WHAT THE TASK REQUIRES:
In the records below, pick out all lines containing the word "instruction".

SOURCE MATERIAL:
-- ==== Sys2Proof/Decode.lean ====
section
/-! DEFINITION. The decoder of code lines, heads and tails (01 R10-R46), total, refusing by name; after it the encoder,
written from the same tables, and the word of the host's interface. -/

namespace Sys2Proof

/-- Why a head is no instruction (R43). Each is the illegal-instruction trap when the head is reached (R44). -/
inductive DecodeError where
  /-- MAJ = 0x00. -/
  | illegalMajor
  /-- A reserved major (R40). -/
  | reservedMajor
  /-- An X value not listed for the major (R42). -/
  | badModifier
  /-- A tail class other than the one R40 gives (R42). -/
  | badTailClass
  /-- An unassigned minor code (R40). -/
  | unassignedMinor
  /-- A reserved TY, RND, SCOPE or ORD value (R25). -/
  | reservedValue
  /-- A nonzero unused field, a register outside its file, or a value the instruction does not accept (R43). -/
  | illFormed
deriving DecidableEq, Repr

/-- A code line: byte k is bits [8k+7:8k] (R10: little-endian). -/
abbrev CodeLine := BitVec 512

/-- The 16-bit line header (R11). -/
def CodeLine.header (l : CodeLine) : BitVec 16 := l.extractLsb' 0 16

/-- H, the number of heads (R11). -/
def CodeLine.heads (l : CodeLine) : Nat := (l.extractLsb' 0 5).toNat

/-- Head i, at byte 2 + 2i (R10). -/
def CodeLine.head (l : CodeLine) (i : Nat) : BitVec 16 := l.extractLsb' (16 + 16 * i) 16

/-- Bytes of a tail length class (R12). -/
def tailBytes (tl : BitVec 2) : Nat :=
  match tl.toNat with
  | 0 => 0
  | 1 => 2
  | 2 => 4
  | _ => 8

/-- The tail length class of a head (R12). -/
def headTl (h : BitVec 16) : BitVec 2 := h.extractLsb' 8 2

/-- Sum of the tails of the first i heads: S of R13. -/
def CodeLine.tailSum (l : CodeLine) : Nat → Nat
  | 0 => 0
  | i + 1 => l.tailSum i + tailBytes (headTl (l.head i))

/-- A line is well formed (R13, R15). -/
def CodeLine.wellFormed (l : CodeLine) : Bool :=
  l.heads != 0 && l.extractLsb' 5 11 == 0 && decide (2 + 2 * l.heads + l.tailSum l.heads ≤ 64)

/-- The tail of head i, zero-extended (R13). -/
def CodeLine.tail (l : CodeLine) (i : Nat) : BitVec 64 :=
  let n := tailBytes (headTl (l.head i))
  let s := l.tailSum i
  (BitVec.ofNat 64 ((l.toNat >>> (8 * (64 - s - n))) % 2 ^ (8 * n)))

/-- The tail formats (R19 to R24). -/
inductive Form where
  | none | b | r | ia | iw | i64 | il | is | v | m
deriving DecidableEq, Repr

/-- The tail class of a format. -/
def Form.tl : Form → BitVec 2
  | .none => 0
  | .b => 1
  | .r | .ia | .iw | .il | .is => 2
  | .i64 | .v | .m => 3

THE COMPLETED TASK:
/-- Why a head is no instruction (R43). Each is the illegal-instruction trap when the head is reached (R44). -/
  /-- A nonzero unused field, a register outside its file, or a value the instruction does not accept (R43). -/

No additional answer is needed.